At the same time, I cannot deny that Nur may have unconsciously influenced the sexual objectification of Ayala — his way of seeing her as a colonised Other, or as an Other similarly exposed to racism in the same context.

But in all cases, the one who objectifies Ayala is Or Shapira, not Nur al-Shahdi. Nur, as you point out, is also subjected to the same sexual objectification and racism.

You reference Zygmunt Bauman’s Modernity and the Holocaust and the idea that the Holocaust and the occupation are both ‘products of modernity’. 

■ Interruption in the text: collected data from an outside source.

/-- Whatever the scope and structures, the operation answers a next state that differs only in remembered facts,
refetched context inputs and what the HDCs have in flight. Every engine the scope reaches (all; e; those running in
p) is as before but for its facts, a subset of the old ones, and, with the PASID or context cache, the IOMMU inputs
and PML4 pointer of an advanced context, which are those of its function and PASID now; every other engine is
unchanged. If the scope reaches the render engine, the mini-TLBs, the HDCs' responses, held and outstanding requests
and waiting HDC requests are gone, else they are unchanged; every other waiting request is kept. Scope "all" leaves
no fact of any engine or of accesses of no engine (which no other scope touches); "engine e" none of e; "PASID p"
none of an engine running in p; "page n of p" such an engine no per-process translation of page n in any TLB, no
faulted record of it, no copy in the GTT cache and no TR-TT fact, and, with the page-walk, PASID or context cache,
no paging entry. That scopes without a page drop the paging entries also when final TLBs only are asked for, that a
page drops every copy in the GTT cache and, with the page-walk caches, every paging entry, and that "all" reaches
the accesses of no engine, are the model's choices within R730 (log entry 32). That no TR-TT fact survives is
decision D20 (R716), the IOMMU entries that are refetched are inputs (log entry 17), and that dropped requests give
their credits back at once is log entry 32. (R730, R746, R713, R716, R703, R704, R724, R668,
spec/92_eei_decisions.md) -/
def Obligations.TlbInvalidationRemovesTheScope : Prop :=
  ∀ (s : State) (k : InvScope) (st : InvStructs), ∃ t : State, exec (.tlbInvalidate k st) s = .next t ∧
    t = { s with engines := t.engines, sharedFacts := t.sharedFacts, miniTlb := t.miniTlb, hdcPorts := t.hdcPorts
                 hdcResponses := t.hdcResponses, hdcQueue := t.hdcQueue, waiting := t.waiting, out := .none } ∧
    (let reached : Engine → Prop := fun e => k = .all ∨ k = .engine e ∨
       ∃ p, (k = .pasid p ∨ ∃ n, k = .page p n) ∧ (s.eng e).inPasid p = true
     (∀ e, reached e → t.eng e = { s.eng e with
         facts := (t.eng e).facts
         ctx := if (st.pasidCache || st.contextCache) = true then
             (s.eng e).ctx.map (fun c => if c.advanced = true then
               { c with iommu := findIommu s.iommu c.function c.pasid
                        pml4 := (findIommu s.iommu c.function c.pasid).pml4 } else c)
           else (s.eng e).ctx } ∧ ∀ x, x ∈ (t.eng e).facts → x ∈ (s.eng e).facts) ∧
     (∀ e, ¬ reached e → t.eng e = s.eng e) ∧
     (reached .render → t.miniTlb = [] ∧ t.hdcResponses = [] ∧ t.hdcQueue = [] ∧
       t.hdcPorts = s.hdcPorts.map (fun p => { p with outstanding := [] }) ∧
       ∀ w, w ∈ t.waiting ↔ w ∈ s.waiting ∧ ∀ q, w.req ≠ .hdc q) ∧
     (¬ reached .render → t.miniTlb = s.miniTlb ∧ t.hdcResponses = s.hdcResponses ∧ t.hdcQueue = s.hdcQueue ∧
       t.hdcPorts = s.hdcPorts ∧ t.waiting = s.waiting)) ∧
    (k = .all → (∀ e, (t.eng e).facts = []) ∧ t.sharedFacts = []) ∧
    (k ≠ .all → t.sharedFacts = s.sharedFacts) ∧
    (∀ e, k = .engine e → (t.eng e).facts = []) ∧
    (∀ p e, k = .pasid p → (s.eng e).inPasid p = true → (t.eng e).facts = []) ∧
    (∀ p n e, k = .page p n → (s.eng e).inPasid p = true →
      (∀ tlb x, .leaf tlb false x ∈ (t.eng e).facts → x.covers n.toNat = false) ∧
      (∀ tlb c f q, .faulted tlb n.toNat c f q ∉ (t.eng e).facts) ∧ (∀ a k v, .trEntry a k v ∉ (t.eng e).facts) ∧
      (∀ a r, .trTile a r ∉ (t.eng e).facts) ∧ (∀ a v, .gttEntry a v ∉ (t.eng e).facts) ∧
      ((st.pwc || st.pasidCache || st.contextCache) = true → ∀ a v, .entry a v ∉ (t.eng e).facts))

/-- A valid request of an HDC with a free credit, no invalidation in progress, the render engine able to issue
accesses for a context that may run (not coherent with fault model 01, U49), and its page translated to a physical
address that a translation may give, is answered by a response with the same slice, HDC, R/W and tracking number, PA
bits 38:12 (for every HAW, log entry 32), the dirty flag, code 00, the memory type and the fault model's mode bits
(without a fault log entry 32); the request is outstanding. Without a credit the HDC holds it back (log entry 26);
one that is not valid does nothing; one during an invalidation is dropped and takes no credit (R746; log entry 32).
(R742, R744, R745, R740, R114, R1302, R746, R1310) -/
def Obligations.HdcPageRequestIsAnswered : Prop :=
  ∀ (s s0 s1 : State) (m : PageReqMsg) (q : HdcReq) (c : Ctx) (pa : Nat) (size : PageSize) (pat pcd pwt d : Bool)
    (tab : Option Nat) (tile : Option TrttResult) (ts : List HdcAsked),
    q = { slice := m.slice, hdc := m.hdc, vpage := m.vpage, write := m.write, tracking := m.tracking,
          faultable := m.faultable } →
    ts = outstandingOf s.hdcPorts m.slice m.hdc →
    s0 = { s with hdcPorts := setOutstanding s.hdcPorts m.slice m.hdc (ts ++ [⟨m.tracking, m.vpage⟩]) } →
    (m.valid = false → Answers (.hdcPageReq m) s .none) ∧
    (m.valid = true → s.hdcInvalidating = true → Answers (.hdcPageReq m) s .dropped) ∧
    (m.valid = true → s.hdcInvalidating = false → 2 ≤ ts.length →
      exec (.hdcPageReq m) s = .next { s with hdcQueue := s.hdcQueue ++ [q], out := .waits }) ∧
    (m.valid = true → s.hdcInvalidating = false → ts.length < 2 →
      (s.eng .render).ctx = some c → engineHolds s (some .render) = false → iommuRefusal c = none →
      (c.advanced = true → c.faultModel.toNat = 1 → m.faultable = false) →
      translate s0 none (some .render) q.client (some c) c.mode (m.vpage.toNat * 4096) (if m.write then .write else .read) =
        (⟨.ok (.phys pa size pat pcd pwt) d, tab, tile⟩, s1) → physOk s1.par pa 1 = true →
          s1.hdcInvalidating = false →
      ∀ r : HdcResp, r = { slice := m.slice, hdc := m.hdc, pa := BitVec.ofNat 27 (pa / 4096), write := m.write,
                           d := d, code := .noFault, memType := hdcMemType s1 c q pat pcd pwt pa,
                           tracking := m.tracking, mode := modeOf s1 (some .render) q.client none false,
                           xlate := some (.phys pa size pat pcd pwt) } →
      exec (.hdcPageReq m) s = .next { s1 with hdcResponses := s1.hdcResponses ++ [r], out := .hdc r })
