-- ==== Sys2Proof/Tests/Slice0.lean ====
section
/-! SUPPORT. Tests: ill-formed operations, records written out byte by byte, the vectors of spec/95_test_vectors.md,
and for every statement with hypotheses a state and operands that meet them (the witnesses). -/
namespace Sys2Proof.Tests

open Machine

set_option Elab.async false

/-! ### Helpers -/

/-- Bytes in address order as a number. -/
def le (bs : List Nat) : Nat := leNat (bs.map (BitVec.ofNat 8))

/-- A 64-bit block from its bytes. -/
def b64 (bs : List Nat) : BitVec 64 := BitVec.ofNat 64 (le bs)

/-- A 128-bit block from its bytes. -/
def b128 (bs : List Nat) : BitVec 128 := BitVec.ofNat 128 (le bs)

/-- A record: operand bytes, zeros, member, family. -/
def raw (f k : Nat) (bs : List Nat) : List Byte :=
  bs.map (BitVec.ofNat 8) ++ List.replicate (62 - bs.length) 0 ++ [BitVec.ofNat 8 k, BitVec.ofNat 8 f]

/-- The operation a record names. -/
def read (bs : List Byte) : Option Instr :=
  match decode bs with
  | .ok i => some i
  | .error _ => none

/-- The operations of a family with the given operand bytes. -/
def readAll (f n : Nat) (bs : List Nat) : List (Option Instr) := (List.range n).map (fun k => read (raw f k bs))

/-- The state after an operation. -/
def after (s : State) (i : Instr) : Option State :=
  match exec i s with
  | .next t => some t
  | .fault _ => none
  | .refused _ => none

/-- What an operation answers. -/
def got (s : State) (i : Instr) : Option Result := (after s i).map (fun t => t.out)

/-- A texel of four 8-bit channels. -/
def px (r g b a : Nat) : Option Result := some (.texel ⟨.unorm r 255, .unorm g 255, .unorm b 255, .unorm a 255⟩)

/-- A texel of three 8-bit channels and alpha 1.0. -/
def px1 (r g b : Nat) : Option Result := some (.texel ⟨.unorm r 255, .unorm g 255, .unorm b 255, .unorm 1 1⟩)

/-- Row `r` of a 4x4 block. -/
def row4 (r : BitVec 2) (f : Pos → Instr) : List (Option Result) :=
  [0, 1, 2, 3].map (fun c => got .reset (f ⟨r, c⟩))

/-- The machine after reset with QWords stored. -/
def withQ : List (Nat × Nat) → State → State
  | [], s => s
  | (a, v) :: qs, s => withQ qs (memWriteQ s a (BitVec.ofNat 64 v))

/-! ### Ill-formed operations are refused, by name -/

/-- A 2D surface that meets every requirement (R1234). -/
def surf : Surf2D :=
  { base := 0, width := 64, height := 64, pitch := 512, qpitch := 64, tile := .tileY, tr := .none, bpe := .b32, p := 1,
    q := 1, i := 4, j := 4, k := 4, tail := 15, lod := 0, mips := 15, samples := .s1, interleaved := false,
    inTail := false, xoff := 0, yoff := 0, r := 0, u := 40, v := 37, ss := 0 }

/-- A 1D surface (R1214). -/
def line : Surf1D :=
  { base := 0, width := 100, qpitch := 320, bpe := .b32, tr := .none, tail := 15, lod := 2, mips := 6, inTail := false,
    r := 1, u := 7 }

theorem test_illformed_modeBits :
    (Instr.fxt1Hi (1 <<< 127) 0).check = some .modeBits ∧ (Instr.bc6hMode10 2 ⟨0, 0⟩ false).check = some .modeBits ∧
    (Instr.bc7Mode6 0x42 ⟨0, 0⟩ false).check = some .modeBits ∧
    (Instr.bc6hUndef10011 0x17 ⟨0, 0⟩ false).check = some .modeBits := by decide +kernel
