-- ==== Sys2Proof/Word.lean ====
section
/-! DEFINITION. The word and byte types of the machine (spec/00_scope.md R8 `XLEN`, R9). -/

namespace Sys2Proof

/-- A 32-bit word: every register, every address while it is computed, every ARM-state instruction (R8, R20, R90). -/
abbrev Word := BitVec 32

/-- An 8-bit byte, the smallest addressable unit (R60). -/
abbrev Byte := BitVec 8

end Sys2Proof
end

Do you see the archaeological dig, with its scientific numbering and classification, as a modern tool of violence? Can science ever be neutral in a land where every stone is a political claim?

All sciences that emerged in the 19th-century Western colonial context are colonial sciences. Archaeology, ethnology, anthropology, and sociology were tools of control, seizure, and violation of spaces outside the Western centre. 

I always emphasise that nothing is outside colonialism, nothing is outside fascism, and nothing is outside genocide. They accuse us of not being neutral. I say neutrality is a myth, as modernity itself is a myth. There is no such thing as neutrality. We must be engaged and integrated with our texts. We must declare openly what we feel while writing.

The novel repeatedly returns to time as a site of violence: occupation colonises time, history contests time, and prisons rigidly control time.

How did your own experience of time in Gilboa Prison — with its enforced pauses, interruptions, and constant surveillance — shape the way you portrayed temporality as both a tool of domination and a space of resistance?

Time is not only a site of violence in the colonial sense; it is also a tool of exclusion and the dismantling of humanity.

When does a human cease to be human? When we extract them from their time, or extract their time from them. This is what happens in prison.

The fundamental goal of prison is to dismantle humanity, transforming a human into a mere being without temporal dimensions — without past, present, or future. What is required of the prisoner?

In my case, I chose writing. I found my own time in writing, a way to escape from prison. Imagination has time. Dreams have time. Narration has time. This is what writing achieved for me.

When I wrote, I felt completely free. I had shattered the jailer’s time, escaped it, and liberated myself from it. This is what my friend, the martyr Walid Daqqa, always referred to when he spoke of parallel time — time that unburdens one from the heavy load of prison, liberates from it, and travels to other places.

Every year outside prison, more than one hundred million hours of Palestinian time are erased at Zionist colonial checkpoints. All these lost moments and minutes are the result of a deliberate Zionist effort to dismantle Palestinian time.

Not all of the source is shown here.